## Task requirements
Among the lines below, keep only those from the one containing "def drawRows (x0" through the one containing "def State.drawSprite (s", and reproduce them exactly.

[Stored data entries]
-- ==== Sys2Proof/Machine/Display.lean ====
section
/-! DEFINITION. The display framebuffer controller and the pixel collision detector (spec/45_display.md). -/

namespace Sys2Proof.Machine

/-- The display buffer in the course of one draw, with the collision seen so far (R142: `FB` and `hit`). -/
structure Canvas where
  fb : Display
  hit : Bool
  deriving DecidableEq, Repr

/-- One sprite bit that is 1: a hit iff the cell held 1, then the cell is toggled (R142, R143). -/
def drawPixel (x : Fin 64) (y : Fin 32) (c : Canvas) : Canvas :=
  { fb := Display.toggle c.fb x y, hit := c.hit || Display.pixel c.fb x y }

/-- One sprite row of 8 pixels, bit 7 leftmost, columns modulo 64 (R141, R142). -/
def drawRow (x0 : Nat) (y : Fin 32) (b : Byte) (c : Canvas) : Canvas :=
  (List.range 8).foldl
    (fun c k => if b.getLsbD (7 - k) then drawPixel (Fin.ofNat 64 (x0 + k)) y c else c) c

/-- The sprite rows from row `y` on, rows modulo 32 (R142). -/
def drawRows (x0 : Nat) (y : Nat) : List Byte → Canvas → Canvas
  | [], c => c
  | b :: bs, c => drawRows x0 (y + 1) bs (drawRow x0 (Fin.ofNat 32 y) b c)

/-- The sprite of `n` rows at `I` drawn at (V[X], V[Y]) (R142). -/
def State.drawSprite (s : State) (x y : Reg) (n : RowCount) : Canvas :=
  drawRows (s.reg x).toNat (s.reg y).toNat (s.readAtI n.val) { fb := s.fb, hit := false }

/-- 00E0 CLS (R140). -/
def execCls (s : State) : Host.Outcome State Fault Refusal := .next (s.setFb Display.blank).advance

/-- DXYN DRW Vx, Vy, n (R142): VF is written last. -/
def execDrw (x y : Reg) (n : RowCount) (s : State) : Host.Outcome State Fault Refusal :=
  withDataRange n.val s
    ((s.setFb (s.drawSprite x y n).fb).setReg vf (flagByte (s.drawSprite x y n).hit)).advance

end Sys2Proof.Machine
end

## Solution to the exercise
def drawRows (x0 : Nat) (y : Nat) : List Byte → Canvas → Canvas
  | [], c => c
  | b :: bs, c => drawRows x0 (y + 1) bs (drawRow x0 (Fin.ofNat 32 y) b c)

/-- The sprite of `n` rows at `I` drawn at (V[X], V[Y]) (R142). -/
def State.drawSprite (s : State) (x y : Reg) (n : RowCount) : Canvas :=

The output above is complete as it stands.